[Data excerpts]
··········

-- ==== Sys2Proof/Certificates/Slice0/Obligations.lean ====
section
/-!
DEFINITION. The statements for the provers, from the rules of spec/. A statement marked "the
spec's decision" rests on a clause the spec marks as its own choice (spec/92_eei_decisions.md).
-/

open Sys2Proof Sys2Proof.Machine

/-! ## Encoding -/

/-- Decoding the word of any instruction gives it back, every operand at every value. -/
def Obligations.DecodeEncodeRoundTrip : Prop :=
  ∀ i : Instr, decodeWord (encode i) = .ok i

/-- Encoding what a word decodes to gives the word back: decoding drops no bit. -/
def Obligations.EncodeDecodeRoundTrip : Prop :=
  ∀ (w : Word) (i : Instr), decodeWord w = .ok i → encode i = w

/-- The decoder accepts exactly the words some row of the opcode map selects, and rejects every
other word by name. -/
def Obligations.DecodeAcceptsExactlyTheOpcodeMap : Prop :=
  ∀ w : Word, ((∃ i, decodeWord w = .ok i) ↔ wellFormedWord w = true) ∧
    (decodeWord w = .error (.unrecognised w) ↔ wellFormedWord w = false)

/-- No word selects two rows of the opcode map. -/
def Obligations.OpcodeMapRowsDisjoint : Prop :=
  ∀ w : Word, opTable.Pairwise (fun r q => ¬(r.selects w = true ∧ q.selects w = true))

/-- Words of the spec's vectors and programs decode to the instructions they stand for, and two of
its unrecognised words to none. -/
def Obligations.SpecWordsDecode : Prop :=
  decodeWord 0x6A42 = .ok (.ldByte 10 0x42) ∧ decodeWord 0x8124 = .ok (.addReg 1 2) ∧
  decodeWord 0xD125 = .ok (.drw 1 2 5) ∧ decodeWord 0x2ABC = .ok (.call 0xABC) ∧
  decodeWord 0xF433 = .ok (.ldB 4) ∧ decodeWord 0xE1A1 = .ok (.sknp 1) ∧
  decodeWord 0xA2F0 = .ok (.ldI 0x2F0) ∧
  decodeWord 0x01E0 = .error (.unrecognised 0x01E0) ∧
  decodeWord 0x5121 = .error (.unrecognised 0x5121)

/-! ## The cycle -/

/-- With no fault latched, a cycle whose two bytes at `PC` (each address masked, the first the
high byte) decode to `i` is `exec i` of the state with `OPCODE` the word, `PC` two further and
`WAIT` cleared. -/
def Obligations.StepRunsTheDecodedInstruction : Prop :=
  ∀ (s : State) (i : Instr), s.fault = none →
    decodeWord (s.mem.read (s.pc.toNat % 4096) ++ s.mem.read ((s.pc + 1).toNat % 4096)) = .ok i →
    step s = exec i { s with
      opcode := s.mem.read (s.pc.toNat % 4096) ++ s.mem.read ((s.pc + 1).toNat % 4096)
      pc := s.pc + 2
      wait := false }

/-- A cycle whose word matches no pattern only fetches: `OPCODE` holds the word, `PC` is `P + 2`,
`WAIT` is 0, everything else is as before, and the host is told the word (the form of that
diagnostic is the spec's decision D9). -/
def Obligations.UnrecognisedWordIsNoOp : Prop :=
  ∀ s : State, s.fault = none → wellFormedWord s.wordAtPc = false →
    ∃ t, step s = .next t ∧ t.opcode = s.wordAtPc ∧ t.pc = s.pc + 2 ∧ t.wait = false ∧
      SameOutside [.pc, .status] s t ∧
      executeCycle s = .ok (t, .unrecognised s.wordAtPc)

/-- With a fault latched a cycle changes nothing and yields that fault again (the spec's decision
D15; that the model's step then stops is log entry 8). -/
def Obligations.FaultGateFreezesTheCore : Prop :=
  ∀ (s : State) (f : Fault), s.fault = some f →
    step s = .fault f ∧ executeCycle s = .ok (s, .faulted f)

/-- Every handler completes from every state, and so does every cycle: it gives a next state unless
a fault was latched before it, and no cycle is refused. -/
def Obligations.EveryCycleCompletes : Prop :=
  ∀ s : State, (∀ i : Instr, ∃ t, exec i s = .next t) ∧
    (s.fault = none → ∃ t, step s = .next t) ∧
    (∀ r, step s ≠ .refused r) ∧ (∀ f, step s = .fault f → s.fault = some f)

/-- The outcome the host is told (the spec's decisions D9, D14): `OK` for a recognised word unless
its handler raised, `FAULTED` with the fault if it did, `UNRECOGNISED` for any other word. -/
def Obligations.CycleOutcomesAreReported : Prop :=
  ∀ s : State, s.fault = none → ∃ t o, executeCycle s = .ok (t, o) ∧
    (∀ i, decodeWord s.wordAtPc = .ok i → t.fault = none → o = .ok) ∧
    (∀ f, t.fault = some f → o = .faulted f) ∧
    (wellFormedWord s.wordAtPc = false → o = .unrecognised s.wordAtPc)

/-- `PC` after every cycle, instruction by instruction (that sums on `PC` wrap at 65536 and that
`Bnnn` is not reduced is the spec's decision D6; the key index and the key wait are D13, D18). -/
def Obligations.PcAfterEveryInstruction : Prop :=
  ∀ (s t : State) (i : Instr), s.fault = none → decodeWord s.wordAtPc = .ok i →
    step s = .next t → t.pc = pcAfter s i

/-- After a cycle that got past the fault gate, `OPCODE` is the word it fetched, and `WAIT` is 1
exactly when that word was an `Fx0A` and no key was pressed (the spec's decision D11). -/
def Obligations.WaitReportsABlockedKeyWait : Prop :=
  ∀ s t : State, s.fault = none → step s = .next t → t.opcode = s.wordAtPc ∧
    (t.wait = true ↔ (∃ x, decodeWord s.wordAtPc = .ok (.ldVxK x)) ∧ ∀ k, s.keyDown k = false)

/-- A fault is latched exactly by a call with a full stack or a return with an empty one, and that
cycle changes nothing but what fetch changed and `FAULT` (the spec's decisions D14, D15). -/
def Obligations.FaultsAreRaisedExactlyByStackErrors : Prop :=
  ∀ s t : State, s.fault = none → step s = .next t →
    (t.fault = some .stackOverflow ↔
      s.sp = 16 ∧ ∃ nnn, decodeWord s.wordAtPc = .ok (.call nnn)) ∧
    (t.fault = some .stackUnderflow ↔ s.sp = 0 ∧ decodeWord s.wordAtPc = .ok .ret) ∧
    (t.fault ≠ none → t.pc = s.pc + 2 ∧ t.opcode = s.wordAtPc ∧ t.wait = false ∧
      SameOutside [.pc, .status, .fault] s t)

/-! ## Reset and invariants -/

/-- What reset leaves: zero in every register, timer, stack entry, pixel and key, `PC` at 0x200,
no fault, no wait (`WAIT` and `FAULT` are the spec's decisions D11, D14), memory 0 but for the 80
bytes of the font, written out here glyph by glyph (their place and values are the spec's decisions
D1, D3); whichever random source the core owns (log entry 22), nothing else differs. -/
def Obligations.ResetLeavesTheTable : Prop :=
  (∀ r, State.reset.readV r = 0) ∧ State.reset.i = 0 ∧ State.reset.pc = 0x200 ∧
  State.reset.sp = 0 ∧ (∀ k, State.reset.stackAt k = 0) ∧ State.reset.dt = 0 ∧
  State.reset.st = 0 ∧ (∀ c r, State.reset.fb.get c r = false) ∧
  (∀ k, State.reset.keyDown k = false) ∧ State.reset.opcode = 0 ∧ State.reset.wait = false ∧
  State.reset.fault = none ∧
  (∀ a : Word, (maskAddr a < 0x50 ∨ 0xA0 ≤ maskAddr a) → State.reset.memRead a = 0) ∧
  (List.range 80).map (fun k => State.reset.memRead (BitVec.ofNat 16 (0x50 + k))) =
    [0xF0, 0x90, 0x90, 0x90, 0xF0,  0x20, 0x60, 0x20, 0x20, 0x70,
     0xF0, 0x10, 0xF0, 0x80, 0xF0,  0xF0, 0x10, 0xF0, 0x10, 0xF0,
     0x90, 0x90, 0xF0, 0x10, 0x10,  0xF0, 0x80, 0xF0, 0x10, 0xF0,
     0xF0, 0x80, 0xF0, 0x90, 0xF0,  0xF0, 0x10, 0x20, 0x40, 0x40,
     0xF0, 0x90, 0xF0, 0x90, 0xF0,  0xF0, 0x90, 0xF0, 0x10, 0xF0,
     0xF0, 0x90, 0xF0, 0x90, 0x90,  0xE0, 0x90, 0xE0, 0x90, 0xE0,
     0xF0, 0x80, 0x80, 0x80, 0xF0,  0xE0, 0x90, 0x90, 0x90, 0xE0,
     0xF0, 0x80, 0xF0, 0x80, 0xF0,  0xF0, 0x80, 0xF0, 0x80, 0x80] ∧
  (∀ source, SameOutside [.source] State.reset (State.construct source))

··········

Work order:
What are the lines, exactly as written above, from the line with "exactly when that" to the line with "SameOutside [.pc, .status, .fault] s t)", both included? Output only those.

Solution below:
exactly when that word was an `Fx0A` and no key was pressed (the spec's decision D11). -/
def Obligations.WaitReportsABlockedKeyWait : Prop :=
  ∀ s t : State, s.fault = none → step s = .next t → t.opcode = s.wordAtPc ∧
    (t.wait = true ↔ (∃ x, decodeWord s.wordAtPc = .ok (.ldVxK x)) ∧ ∀ k, s.keyDown k = false)

/-- A fault is latched exactly by a call with a full stack or a return with an empty one, and that
cycle changes nothing but what fetch changed and `FAULT` (the spec's decisions D14, D15). -/
def Obligations.FaultsAreRaisedExactlyByStackErrors : Prop :=
  ∀ s t : State, s.fault = none → step s = .next t →
    (t.fault = some .stackOverflow ↔
      s.sp = 16 ∧ ∃ nnn, decodeWord s.wordAtPc = .ok (.call nnn)) ∧
    (t.fault = some .stackUnderflow ↔ s.sp = 0 ∧ decodeWord s.wordAtPc = .ok .ret) ∧
    (t.fault ≠ none → t.pc = s.pc + 2 ∧ t.opcode = s.wordAtPc ∧ t.wait = false ∧
      SameOutside [.pc, .status, .fault] s t)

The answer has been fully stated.